The federal Government was putting all necessary measures in place to stop cash withdrawal from Federal, State and Local Government Accounts.
The Director/CEO of the Nigerian Financial Intelligence Unit (NFIU), Modibbo Hamman Tukur, hinted this on Friday at a parley with the chairman of Independent National Electoral Commission (INEC), Prof. Mahmud Yakubu.
According to the NFIU CEO “because of the consistent devaluation of the Naira and the introduction of a new Naira Policy, section 1 of the Money Laundering Prohibition Act is automatically activated.”
Tukur further stated that most cash withdrawals from government accounts including payments for estacode were often in excess of the cash withdrawal limit provided by the Money Laundering Act.

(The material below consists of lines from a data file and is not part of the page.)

-- ==== Sys2Proof/Certificates/Slice0/Obligations.lean ====
section
/-! DEFINITION. The statements for the provers: what each instruction and each step of the device does, whole and by name.

The statements of the instructions have one shape. A rule function names, from the registers and the program counter alone,
what the instruction does (`Did`: the results that will land and when, the bank-ticks and press ticks that it takes, its
buffered effects, its transfer, and so on), and the statement says that the instruction issues: `exec` answers the state
after exactly that (`Device.after`, Safety.lean), so everything that the rule does not name is as before. The hypotheses
are those of the spec for an instruction that issues without an event: `Device.Ready` (the instruction is the bundle's one
slot, in a program context, within its promise) and `Device.Clear` (its results, bank-ticks and press ticks are free). -/

open Sys2Proof Sys2Proof.Machine

namespace Sys2Proof.Machine

/-! ## Scalar results (R114, R119, R120, R133, R135, R151, R255, R312, R321, R392, R394) -/

/-- The latency, register and value of an instruction that writes one scalar register, in a program context. -/
def scalarRule (d : Device) : Instr → Option (Nat × SReg × Dbl)
  | .add r a b => some (1, r, d.value a + d.value b)
  | .sub r a b => some (1, r, d.value a - d.value b)
  | .and r a b => some (1, r, d.value a &&& d.value b)
  | .or r a b => some (1, r, d.value a ||| d.value b)
  | .xor r a b => some (1, r, d.value a ^^^ d.value b)
  | .andn r a b => some (1, r, d.value a &&& ~~~(d.value b))
  | .shl r a b => some (1, r, d.value a <<< ((d.value b).toNat % 64))
  | .shr r a b => some (1, r, d.value a >>> ((d.value b).toNat % 64))
  | .sra r a b => some (1, r, (d.value a).sshiftRight ((d.value b).toNat % 64))
  | .rol r a b => some (1, r, (d.value a).rotateLeft ((d.value b).toNat % 64))
  | .min r a b => some (1, r, if (d.value a).toInt < (d.value b).toInt then d.value a else d.value b)
  | .max r a b => some (1, r, if (d.value a).toInt < (d.value b).toInt then d.value b else d.value a)
  | .minn r a b => some (1, r, if (d.value a).toNat < (d.value b).toNat then d.value a else d.value b)
  | .maxn r a b => some (1, r, if (d.value a).toNat < (d.value b).toNat then d.value b else d.value a)
  | .clz r a => some (1, r, dbl (clz64 (d.value a)))
  | .ctz r a => some (1, r, dbl (ctz64 (d.value a)))
  | .popc r a => some (1, r, dbl (popCount (d.value a).toNat 64))
  | .sext r a .b8 => some (1, r, ((d.value a).setWidth 8).signExtend 64)
  | .sext r a .b16 => some (1, r, ((d.value a).setWidth 16).signExtend 64)
  | .sext r a .b32 => some (1, r, ((d.value a).setWidth 32).signExtend 64)
  | .zext r a .b8 => some (1, r, ((d.value a).setWidth 8).setWidth 64)
  | .zext r a .b16 => some (1, r, ((d.value a).setWidth 16).setWidth 64)
  | .zext r a .b32 => some (1, r, ((d.value a).setWidth 32).setWidth 64)
  | .sel r a b q => some (1, r, if q = 0 ∨ d.regs.p[q] = true then d.value a else d.value b)
  | .mul r a b => some (3, r, d.value a * d.value b)
  | .mulh r a b => some (3, r, BitVec.ofInt 64 ((d.value a).toInt * (d.value b).toInt / 2 ^ 64))
  | .mulhn r a b => some (3, r, dbl ((d.value a).toNat * (d.value b).toNat / 2 ^ 64))
  | .div r a b => some (18, r, if d.value b = 0 then BitVec.allOnes 64 else (d.value a).sdiv (d.value b))
  | .divn r a b => some (18, r, if d.value b = 0 then BitVec.allOnes 64 else d.value a / d.value b)
  | .rem r a b => some (18, r, if d.value b = 0 then d.value a else (d.value a).srem (d.value b))
  | .remn r a b => some (18, r, if d.value b = 0 then d.value a else d.value a % d.value b)
  | .addi r a i => some (1, r, d.value a + immSext i)
  | .andi r a i => some (1, r, d.value a &&& immZext i)
  | .ori r a i => some (1, r, d.value a ||| immZext i)
  | .xori r a i => some (1, r, d.value a ^^^ immZext i)
  | .shli r a n => some (1, r, d.value a <<< n.toNat)
  | .shri r a n => some (1, r, d.value a >>> n.toNat)
  | .srai r a n => some (1, r, (d.value a).sshiftRight n.toNat)
  | .movi r i => some (1, r, immSext i)
  | .lui r u => some (1, r, (u ++ 0#12).signExtend 64)
  | .addpc r u => some (1, r, BitVec.ofNat 64 d.live.pc + (u ++ 0#12).signExtend 64)
  | .aget r a .addr => some (1, r, d.regs.a[a].addr.setWidth 64)
  | .aget r a .inc => some (1, r, d.regs.a[a].inc.setWidth 64)
  | .aget r a .wrap => some (1, r, d.regs.a[a].wrap.setWidth 64)
  | .vext e r a b _ sgn =>
    let x := if (d.value b).toNat < 4096 / e.bits then velem e.bits d.regs.v[a] (d.value b).toNat else 0
    some (3, r, if sgn then dblOfInt (signedOf e.bits x) else dbl x)
  | .mpop r a _ => some (2, r, dbl (popCount d.regs.m[a].toNat 1024))
  | .tgett r t false => some (1, r, d.regs.t[t].typ)
  | .tgett r t true => some (1, r, dbl (constExts d.regs.dv d.regs.t[t].typ.toNat 0 (tRank d.regs.t[t].typ.toNat)))
  | .qcnt r q => some (1, r, dbl (d.cur.queues[Fin.ofNat 4 q.toNat]).length)
  | .lidx r dep false =>
    some (1, r, match d.regs.loops[dep.toNat]? with
      | some e => e.ix.setWidth 64
      | none => 0)
  | .ccrd r a =>
    some (8, r, match d.cur.seen with
      | some (t, v) => if t = d.now then v else dbl (d.counter ((d.value a).toNat % 2 ^ 32))
      | none => dbl (d.counter ((d.value a).toNat % 2 ^ 32)))
  | .mfsr r sr =>
    if sr.toNat ≤ 0x0A ∨ (sr.toNat ≤ 0x10 ∧ d.curLaunch.asid = 0) then
      some (1, r, selValue d d.issue.l d.issue.core d.now sr.toNat)
    else none
  | .monrd r a => if d.curLaunch.asid = 0 then some (4, r, Assoc.get 0 d.monval ((d.value a).toNat % 2048)) else none
  | .errpop r w false =>
    if d.curLaunch.asid = 0 then
      some (1, r, match d.log with
        | [] => 0
        | x :: _ => dbl (recField x (64 * w.toNat) 64))
    else none
  | _ => none
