/-- The trial of one instruction that raises no event. -/
theorem trial_one {d : Device} {i : Instr} {f : Device → Except Ev Device} {t now : Device} {x : Did} (hr : d.Ready i)
    (hn : isNop i = false) (hf : f (d.opened i) = .ok t) (hx : Did.Leaves x d i now t) (hu : d.BanksFree x.uses) :
    trial [] (oneRun i f d.issue.slot d.live.pc) (beginOne d) = .ok t := by
  have hb : checkBoundary (oneRun i f d.issue.slot d.live.pc)
      (beginOne d) = .ok () := by
    unfold checkBoundary oneRun
    simp only [hn, Bool.false_eq_true, if_false]
    have h1 : ((beginOne d).issue.tick + 1) %
        (beginOne d).curLaunch.ream = (d.now + 1) % d.curLaunch.ream := rfl
    rw [h1]
    cases hbi : boundary i
    · have := hr.bnd
      simp only [hbi, Bool.false_eq_true, iff_false] at this
      simp [List.find?, hbi, this]
    · have := hr.bnd
      simp only [hbi, iff_true] at this
      simp [List.find?, hbi, this]
  have hs := seeSlots_one d i f
  have hpc : { t with issue := { t.issue with pc := d.live.pc } } = t := by rw [← hx.pc]
  unfold trial
  rw [hb]
  have hrun : runSlots (oneRun i f d.issue.slot d.live.pc ++ ([] : List Rep).filterMap Rep.run)
      (seeSlots (oneRun i f d.issue.slot d.live.pc ++ ([] : List Rep).filterMap Rep.run)
        (beginOne d)) = .ok t := by
    simp only [oneRun, hn, Bool.false_eq_true, if_false, List.filterMap_nil, List.append_nil, runSlots]
    simp only at hs
    rw [hs, hf]
  have hbundle : runBundle (oneRun i f d.issue.slot d.live.pc ++ ([] : List Rep).filterMap Rep.run) (beginOne d) = .ok t := by
    rw [← hrun]
    simp [runBundle, oneRun, hn]
  have hbank : checkBanks t = .ok () := by
    unfold checkBanks
    have hl : t.issue.l = d.issue.l := hx.own.l
    have := findConflict_mono _ _ _ (hx.own.bankPlans hr.present (by rw [hx.cur]; rfl)) hu
    rw [hl, hx.uses, this]
  have hbud : checkBudget t = .ok () := by
    unfold checkBudget
    rw [hx.unspent]
  have hrep : checkRepeats [] (oneRun i f d.issue.slot d.live.pc)
      (beginOne d) = .ok () := by
    simp [checkRepeats]
  have hp : (beginOne d).issue.pc = d.live.pc := rfl
  simp only [hrep, hbundle, hp, bind, Except.bind, hpc, hbank, hbud]

/-- The issue of one instruction whose slot raises no event and ends no unit (R31, R55, R201, R305): the device after it,
with what it has scheduled for its own tick. -/
theorem issueOne_in {s : State} {i : Instr} {f : Device → Except Ev Device} {t now : Device} {x : Did} (hr : s.dev.Ready i)
    (hn : isNop i = false) (hf : f (s.dev.opened i) = .ok t) (hx : Did.Leaves x s.dev i now t) (hu : s.dev.BanksFree x.uses)
    (hex : x.exits = false) :
    issueOne i f s =
      .next { s with dev := landCore s.dev.issue.l s.dev.issue.core s.dev.now (s.dev.afterIn now i x) } := by
  have ht := trial_one hr hn hf hx hu
  have hd : (beginOne s.dev).live.dueReps
      (beginOne s.dev).issue.tick = [] := hr.reps
  unfold issueOne
  simp only [hr.present, hr.program, hr.holds, Bool.true_eq_false, Bool.false_eq_true, if_false]
  unfold issueRuns settleIssue
  rw [hd, ht]
  simp only [State.on]
  have hc := closeIssue_eq hx hr.present hex
    (beginOne s.dev) rfl rfl
  rw [hc, hx.tick, hx.own.l, hx.own.core]

theorem Device.afterIn_flights (d now : Device) (i : Instr) (x : Did) :
    ((d.afterIn now i x).ctx d.issue.l d.issue.core).live.flights =
      d.live.flights ++ d.numbered (d.seq + x.skip) x.flights := by
  have : (d.afterIn now i x).ctx d.issue.l d.issue.core = d.ctxAfter i x := Assoc.get_set_self _ _ _ _
  rw [this]
  rfl

/-- The same, where nothing that the instruction schedules is for its own tick. -/
theorem issueOne_later {s : State} {i : Instr} {f : Device → Except Ev Device} {t now : Device} {x : Did} (hr : s.dev.Ready i)
    (hn : isNop i = false) (hf : f (s.dev.opened i) = .ok t) (hx : Did.Leaves x s.dev i now t) (hu : s.dev.BanksFree x.uses)
    (hex : x.exits = false) (hl : ∀ p ∈ x.flights, 0 < p.1) :
    issueOne i f s = .next { s with dev := s.dev.afterIn now i x } := by
  rw [issueOne_in hr hn hf hx hu hex, landCore_none]
  intro f hf
  rw [Device.afterIn_flights] at hf
  rcases List.mem_append.mp hf with h | h
  · exact hr.landed f h
  · exact Device.numbered_due s.dev _ _ hl f h

/-! ## What a slot does, step by step -/

/-- An instruction's slot runs without an event, and leaves what `x` says (R56). -/
def Did.Runs (x : Did) (d : Device) (i : Instr) (now : Device) (e : Except Ev Device) : Prop :=
  ∃ t, e = .ok t ∧ Did.Leaves x d i now t

/-- An issue of one instruction whose results land at later ticks. -/
theorem issueOne_runs {s : State} {i : Instr} {f : Device → Except Ev Device} {now : Device} {x : Did} (hr : s.dev.Ready i)
    (hn : isNop i = false) (h : Did.Runs x s.dev i now (f (s.dev.opened i))) (hu : s.dev.BanksFree x.uses)
    (hex : x.exits = false) (hl : ∀ p ∈ x.flights, 0 < p.1) :
    issueOne i f s = .next { s with dev := s.dev.afterIn now i x } := by
  obtain ⟨t, hf, hx⟩ := h
  exact issueOne_later hr hn hf hx hu hex hl

/-- The slot begins with nothing done. -/
theorem Did.Leaves.start (d : Device) (i : Instr) (h : d.cur.present = true) : Did.Leaves {} d i d (d.opened i) where
  own := Own.refl d i h
  cur := by simp [Device.numbered, Device.live, Device.regs]
  seq := rfl
  rest := rfl
  tick := rfl
  pc := rfl
  nslots := rfl
  q := rfl
  target := rfl
  waitt := rfl
  push := rfl
  pop := rfl
  exits := rfl
  late := rfl
  uses := rfl
  lines := rfl
  charge := rfl
  effects := rfl
  unspent := rfl
  handler := rfl
  slot := rfl

theorem Device.numbered_append (d : Device) : ∀ (l m : List (Nat × FlyOp)) (n : Nat),
    d.numbered n (l ++ m) = d.numbered n l ++ d.numbered (n + l.length) m
  | [], m, n => by simp [Device.numbered]
  | (k, op) :: t, m, n => by
    simp only [List.cons_append, Device.numbered, Device.numbered_append d t m (n + 1), List.length_cons]
    rw [show n + 1 + t.length = n + (t.length + 1) by omega]

theorem findLanding_nil (due : Nat) : ∀ l, findLanding due [] l = none
  | [] => rfl
  | f :: t => by
    simp only [findLanding, List.find?_nil]
    split <;> exact findLanding_nil due t

theorem findLanding_append (due : Nat) (ps : List Place) : ∀ l m,
    findLanding due ps l = none → findLanding due ps m = none → findLanding due ps (l ++ m) = none
  | [], _, _, h => h
  | f :: t, m, h1, h2 => by
    simp only [List.cons_append, findLanding] at h1 ⊢
    by_cases hd : f.due = due
    · simp only [hd, if_true] at h1 ⊢
      cases hf : ps.find? (fun p => f.op.places.any (fun q => p.meets q)) with
      | some p => simp [hf] at h1
      | none =>
        simp only [hf] at h1 ⊢
        exact findLanding_append due ps t m h1 h2
    · simp only [hd, if_false] at h1 ⊢
      exact findLanding_append due ps t m h1 h2

/-- An action added to those of the slot (R9, R35). -/
theorem Did.Leaves.addFlight {x : Did} {d : Device} {i : Instr} {now t : Device} (h : Did.Leaves x d i now t) (hm : x.more = 0)
    (n : Nat) (op : FlyOp) (hfree : findLanding (d.now + n) op.places t.live.flights = none) :
    Did.Runs { x with flights := x.flights ++ [(n, op)] } d i now (Machine.addFlight n op t) := by
  unfold Machine.addFlight
  have hfl : t.live.flights = d.live.flights ++ d.numbered (d.seq + x.skip) x.flights := by
    simp only [Device.live, h.cur]
  rw [h.tick]
  simp only [hfree]
  refine ⟨_, rfl, ?_⟩
  constructor
  case own =>
    exact (h.own.setLive _).of rfl rfl rfl
  case cur =>
    simp only [Device.numbered_append, Device.numbered, h.pc, h.slot, h.seq, hm, Nat.add_zero]
    have e : ∀ (v : Live) (n : Nat), ({ t.setLive v with seq := n } : Device).cur = { t.cur with live := v } := by
      intro v n
      exact Device.setLive_cur t v
    rw [e]
    simp only [Device.live, h.cur, List.append_assoc]
  case seq => simp only [h.seq, List.length_append, List.length_singleton]; omega
  case rest =>
    have e := h.rest
    generalize ht : t.ctxs = c at *
    rw [e]
    rfl
  case tick => exact h.tick
  case pc => exact h.pc
  case nslots => exact h.nslots
  case q => exact h.q
  case target => exact h.target
  case waitt => exact h.waitt
  case push => exact h.push
  case pop => exact h.pop
  case exits => exact h.exits
  case late => exact h.late
  case uses => exact h.uses
  case lines => exact h.lines
  case charge => exact h.charge
  case effects => exact h.effects
  case unspent => exact h.unspent
  case handler => exact h.handler
  case slot => exact h.slot

theorem keepWrite_program (s : Device) (h : s.issue.handler = false) (ws : List RegWrite) :
    ws.filterMap s.keepWrite = ws.filter RegWrite.keeps := by
  induction ws with
  | nil => rfl
  | cons w t ih =>
    have hw : s.keepWrite w = if w.keeps then some w else none := by
      cases w <;> simp only [Device.keepWrite, RegWrite.keeps, h, if_true, Bool.false_eq_true, if_false] <;> try rfl
      · rename_i r v
        by_cases h0 : r = 0
        · simp [h0]
        · by_cases h6 : r.val < 60
          · simp [h0, h6]
          · simp [h0, h6]
      · rename_i r b
        by_cases h0 : r = 0 <;> simp [h0]
    rw [List.filterMap_cons, List.filter_cons, hw]
    cases w.keeps <;> simp [ih]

This, he said, exposes innocent public servants to being liable to imprisonment.
He also said the NFIU was already developing an advisory to the Secretary to the Government of the Federation (SGF), all governors and Local Government Council chairmen to direct all public servants to open domiciliary and Naira accounts ahead of the commencement of the cash withdrawal limit policy, which becomes compulsory by law.
Tukur said governors and council chairmen will also need to organise training for market men and women on how to use ATM and PoS Services.
In the same vein, the NFIU chief media analyst, Ahmed Dikko, has refuted the news going round that the NFIU will block federal government accounts in January 2023.